EXERCISE:
After finding the line with "v).length = w := by" in the data below, set down exactly each line through the one with "(m.write addr n v).byteAt k", inclusive, and stop there.
*** DATA ***
-- ==== Sys2Proof/Laws/Memory.lean ====
section
/-! SUPPORT. The buffer: reads after writes, the length, the canonical form, and the value of its bytes. -/

namespace Sys2Proof.Machine

open Host

/-! Reads after writes. -/

theorem cellAt_cellInsert (cs : List Cell) (a : Nat) (b : Byte) (k : Nat) :
    cellAt (cellInsert cs a b) k = if k = a then b else cellAt cs k := by
  induction cs with
  | nil => rfl
  | cons c rest ih =>
    obtain ⟨i, d⟩ := c
    simp only [cellInsert]
    split_ifs with h1 h2 <;> simp only [cellAt, ih] <;> split_ifs <;> first | rfl | omega

theorem cellAt_remove (cs : List Cell) (a k : Nat) :
    cellAt (cs.filter fun c => c.1 != a) k = if k = a then unlistedByte else cellAt cs k := by
  induction cs with
  | nil => simp [cellAt]
  | cons c rest ih =>
    obtain ⟨i, d⟩ := c
    by_cases h : i = a
    · simp only [h, List.filter, bne_self_eq_false, cellAt, ih]
      split_ifs <;> rfl
    · simp only [List.filter, bne_iff_ne.mpr h, cellAt, ih]
      split_ifs <;> first | rfl | omega

theorem cellAt_cellSet (cs : List Cell) (a : Nat) (b : Byte) (k : Nat) :
    cellAt (cellSet cs a b) k = if k = a then b else cellAt cs k := by
  unfold cellSet
  split_ifs with h
  · simp_all [cellAt_remove]
  · simp_all [cellAt_remove]
  all_goals simp_all [cellAt_cellInsert]

/-- A byte written is read back, and every other byte reads as before. -/
@[simp] theorem byteAt_setByte (m : Memory) (a : Nat) (b : Byte) (k : Nat) :
    (m.setByte a b).byteAt k = if k = a then b else m.byteAt k := cellAt_cellSet ..

@[simp] theorem setBytes_size (m : Memory) (addr : Nat) (bs : List Byte) : (m.setBytes addr bs).size = m.size := by
  induction bs generalizing m addr with
  | nil => rfl
  | cons b rest ih => simp [Memory.setBytes, ih]

/-- Every byte after a write of several: the ones inside are those written, the others as before. -/
theorem byteAt_setBytes (m : Memory) (addr : Nat) (bs : List Byte) (k : Nat) :
    (m.setBytes addr bs).byteAt k
      = if addr ≤ k then (bs[k - addr]?).getD (m.byteAt k) else m.byteAt k := by
  induction bs generalizing m addr with
  | nil => simp [Memory.setBytes]
  | cons b rest ih =>
    simp only [Memory.setBytes, ih, byteAt_setByte]
    rcases Nat.lt_trichotomy addr k with h | h | h
    · obtain ⟨d, rfl⟩ := Nat.exists_eq_add_of_lt h
      rw [if_pos (by omega), if_neg (by omega), if_pos (by omega), show addr + d + 1 - addr = d + 1 by omega,
        show addr + d + 1 - (addr + 1) = d by omega, List.getElem?_cons_succ]
    · subst h
      simp
    · rw [if_neg (by omega), if_neg (by omega), if_neg (by omega)]

@[simp] theorem write_size (m : Memory) (addr n v : Nat) : (m.write addr n v).size = m.size := setBytes_size ..

@[simp] theorem leBytes_length (w v : Nat) : (leBytes w v).length = w := by
  induction w generalizing v with
  | zero => rfl
  | succ w ih => simp [leBytes, ih]

theorem leBytes_getElem? (w v k : Nat) (h : k < w) : (leBytes w v)[k]? = some (BitVec.ofNat 8 (v / 256 ^ k)) := by
  induction w generalizing v k with
  | zero => omega
  | succ w ih =>
    cases k with
    | zero => simp [leBytes]
    | succ k => simp [leBytes, ih (v / 256) k (by omega), Nat.div_div_eq_div_mul, Nat.pow_succ, Nat.mul_comm]

/-- R14: `MemWrite(addr, n, v)` sets the bytes `addr` to `addr + n - 1` and no other. -/
theorem byteAt_write (m : Memory) (addr n v k : Nat) :
    (m.write addr n v).byteAt k
      = if addr ≤ k ∧ k < addr + n then BitVec.ofNat 8 (v / 256 ^ (k - addr)) else m.byteAt k := by
  rw [Memory.write, byteAt_setBytes]
  by_cases h1 : addr ≤ k
  · by_cases h2 : k < addr + n
    · rw [if_pos h1, if_pos ⟨h1, h2⟩, leBytes_getElem? _ _ _ (by omega)]
      rfl
    · rw [if_pos h1, if_neg (by omega), List.getElem?_eq_none (by simp; omega)]
      rfl
  · rw [if_neg h1, if_neg (by omega)]

/-! Slices. -/

@[simp] theorem slice_length (m : Memory) (base len : Nat) : (m.slice base len).length = len := by
  simp [Memory.slice]

theorem slice_getElem? (m : Memory) (base len k : Nat) (h : k < len) :
    (m.slice base len)[k]? = some (m.byteAt (base + k)) := by
  simp [Memory.slice, h]

/-- Slices are equal when their bytes are. -/
theorem slice_congr (m m' : Memory) (base base' len : Nat)
    (h : ∀ k, k < len → m.byteAt (base + k) = m'.byteAt (base' + k)) : m.slice base len = m'.slice base' len := by
  simp only [Memory.slice]
  exact List.map_congr_left fun k hk => h k (List.mem_range.mp hk)

theorem slice_drop (m : Memory) (base len k : Nat) :
    (m.slice base len).drop k = m.slice (base + k) (len - k) := by
  apply List.ext_getElem?
  intro j
  by_cases h : k + j < len
  · rw [List.getElem?_drop, slice_getElem? _ _ _ _ h, slice_getElem? _ _ _ _ (by omega), Nat.add_assoc]
  · rw [List.getElem?_eq_none (by simp; omega), List.getElem?_eq_none (by simp; omega)]

/-! The value of bytes (R14, R54). -/

theorem leValue_leBytes (w v : Nat) : leValue (leBytes w v) = v % 256 ^ w := by
  induction w generalizing v with
  | zero => simp [leBytes, leValue, Nat.mod_one]
  | succ w ih =>
    simp only [leBytes, leValue, ih, BitVec.toNat_ofNat]
    rw [show 256 ^ (w + 1) = 256 * 256 ^ w from Nat.pow_succ', Nat.mod_mul]

theorem leValue_lt (bs : List Byte) : leValue bs < 256 ^ bs.length := by
  induction bs with
  | nil => simp [leValue]
  | cons b rest ih =>
    simp only [leValue, List.length_cons, Nat.pow_succ]
    have := b.isLt
    omega

/-- R14: the value read back is the value written, in as many bytes. -/
theorem read_write (m : Memory) (addr n v : Nat) : (m.write addr n v).read addr n = v % 256 ^ n := by
  have : (m.write addr n v).slice addr n = leBytes n v := by
    apply List.ext_getElem?
    intro k
    by_cases h : k < n
    · rw [slice_getElem? _ _ _ _ h, leBytes_getElem? _ _ _ h, byteAt_write, if_pos (by omega), Nat.add_sub_cancel_left]
    · rw [List.getElem?_eq_none (by simp; omega), List.getElem?_eq_none (by simp; omega)]
  rw [Memory.read, this, leValue_leBytes]

/-! The canonical form. -/

theorem cellsWf_weaken (cs : List Cell) (lo lo' size : Nat) (h : lo' ≤ lo) (hw : cellsWf lo size cs = true) :
    cellsWf lo' size cs = true := by
  cases cs with
  | nil => rfl
  | cons c rest =>
    simp only [cellsWf, Bool.and_eq_true, decide_eq_true_eq] at hw ⊢
    exact ⟨⟨⟨by omega, hw.1.1.2⟩, hw.1.2⟩, hw.2⟩

theorem cellsWf_remove (cs : List Cell) (lo size a : Nat) (h : cellsWf lo size cs = true) :
    cellsWf lo size (cs.filter fun c => c.1 != a) = true := by
  induction cs generalizing lo with
  | nil => rfl
  | cons c rest ih =>
    obtain ⟨i, d⟩ := c
    simp only [cellsWf, Bool.and_eq_true, decide_eq_true_eq] at h
    simp only [List.filter]
    split
    · simp only [cellsWf, Bool.and_eq_true, decide_eq_true_eq]
      exact ⟨h.1, ih _ h.2⟩
    · exact cellsWf_weaken _ (i + 1) lo size (by omega) (ih _ h.2)

theorem cellsWf_cellInsert (cs : List Cell) (lo size a : Nat) (b : Byte) (h : cellsWf lo size cs = true) (ha : lo ≤ a)
    (hs : a < size) (hb : b ≠ unlistedByte) : cellsWf lo size (cellInsert cs a b) = true := by
  induction cs generalizing lo with
  | nil => simp [cellInsert, cellsWf, ha, hs, hb]
  | cons c rest ih =>
    obtain ⟨i, d⟩ := c
    simp only [cellsWf, Bool.and_eq_true, decide_eq_true_eq] at h
    simp only [cellInsert]
    split_ifs with h1 h2
    · simp only [cellsWf, Bool.and_eq_true, decide_eq_true_eq]
      exact ⟨⟨⟨ha, hs⟩, bne_iff_ne.mpr hb⟩, ⟨⟨h1, h.1.1.2⟩, h.1.2⟩, h.2⟩
    · subst h2
      simp only [cellsWf, Bool.and_eq_true, decide_eq_true_eq]
      exact ⟨⟨⟨ha, hs⟩, bne_iff_ne.mpr hb⟩, h.2⟩
    · simp only [cellsWf, Bool.and_eq_true, decide_eq_true_eq]
      exact ⟨h.1, ih _ h.2 (by omega)⟩

/-- A write of one byte inside the buffer keeps the canonical form. -/
theorem wf_setByte (m : Memory) (a : Nat) (b : Byte) (h : m.wf = true) (ha : a < m.size) :
    (m.setByte a b).wf = true := by
  simp only [Memory.wf, Memory.setByte, cellSet]
  split_ifs with hb
  · exact cellsWf_remove _ _ _ _ h
  · exact cellsWf_cellInsert _ _ _ _ _ h (by omega) ha hb

/-- A write of several bytes inside the buffer keeps the canonical form. -/
theorem wf_setBytes (m : Memory) (addr : Nat) (bs : List Byte) (h : m.wf = true) (ha : addr + bs.length ≤ m.size) :
    (m.setBytes addr bs).wf = true := by
  induction bs generalizing m addr with
  | nil => exact h
  | cons b rest ih =>
    simp only [List.length_cons] at ha
    exact ih _ _ (wf_setByte _ _ _ h (by omega)) (by simp; omega)

/-- R14: `MemWrite` inside the buffer keeps the canonical form. -/
theorem wf_write (m : Memory) (addr n v : Nat) (h : m.wf = true) (ha : addr + n ≤ m.size) :
    (m.write addr n v).wf = true := wf_setBytes _ _ _ h (by simpa using ha)

/-- The buffer of the reset state is in canonical form. -/
theorem wf_reset : State.reset.mem.wf = true := rfl

/-- Two canonical buffers of one length with the same bytes are the same. -/
theorem cells_ext (size lo : Nat) (xs ys : List Cell) (hx : cellsWf lo size xs = true) (hy : cellsWf lo size ys = true)
    (h : ∀ a, cellAt xs a = cellAt ys a) : xs = ys := by
  have below : ∀ (cs : List Cell) (lo j : Nat), cellsWf lo size cs = true → j < lo → cellAt cs j = unlistedByte := by
    intro cs
    induction cs with
    | nil => intros; rfl
    | cons c rest ih =>
      intro lo j h hj
      simp only [cellsWf, Bool.and_eq_true, decide_eq_true_eq] at h
      simp only [cellAt]
      rw [if_neg (by omega), ih (c.1 + 1) j h.2 (by omega)]
  induction xs generalizing lo ys with
  | nil =>
    cases ys with
    | nil => rfl
    | cons y ys =>
      simp only [cellsWf, Bool.and_eq_true, decide_eq_true_eq, bne_iff_ne] at hy
      have := h y.1
      simp [cellAt] at this
      exact absurd this.symm hy.1.2
  | cons x xs ih =>
    cases ys with
    | nil =>
      simp only [cellsWf, Bool.and_eq_true, decide_eq_true_eq, bne_iff_ne] at hx
      have := h x.1
      simp [cellAt] at this
      exact absurd this hx.1.2
    | cons y ys =>
      simp only [cellsWf, Bool.and_eq_true, decide_eq_true_eq, bne_iff_ne] at hx hy
      have hk : x.1 = y.1 := by
        rcases Nat.lt_trichotomy x.1 y.1 with hl | he | hl
        · have := h x.1
          simp only [cellAt, if_true] at this
          rw [if_neg (by omega), below ys _ _ hy.2 (by omega)] at this
          exact absurd this hx.1.2
        · exact he
        · have := h y.1
          simp only [cellAt, if_true] at this
          rw [if_neg (by omega), below xs _ _ hx.2 (by omega)] at this
          exact absurd this.symm hy.1.2
      have hv : x.2 = y.2 := by
        have := h x.1
        simpa [cellAt, hk] using this
      have hr : xs = ys := by
        refine ih (x.1 + 1) ys hx.2 (hk ▸ hy.2) fun a => ?_
        rcases Nat.lt_or_ge x.1 a with hl | hl
        · have := h a
          simp only [cellAt] at this
          rwa [if_neg (by omega), if_neg (by omega)] at this
        · rw [below xs _ _ hx.2 (by omega), below ys _ _ (hk ▸ hy.2) (by omega)]
      rw [hr, Prod.ext hk hv]

end Sys2Proof.Machine
end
*** End of DATA ***
TASK ANSWER:
@[simp] theorem leBytes_length (w v : Nat) : (leBytes w v).length = w := by
  induction w generalizing v with
  | zero => rfl
  | succ w ih => simp [leBytes, ih]

theorem leBytes_getElem? (w v k : Nat) (h : k < w) : (leBytes w v)[k]? = some (BitVec.ofNat 8 (v / 256 ^ k)) := by
  induction w generalizing v k with
  | zero => omega
  | succ w ih =>
    cases k with
    | zero => simp [leBytes]
    | succ k => simp [leBytes, ih (v / 256) k (by omega), Nat.div_div_eq_div_mul, Nat.pow_succ, Nat.mul_comm]

/-- R14: `MemWrite(addr, n, v)` sets the bytes `addr` to `addr + n - 1` and no other. -/
theorem byteAt_write (m : Memory) (addr n v k : Nat) :
    (m.write addr n v).byteAt k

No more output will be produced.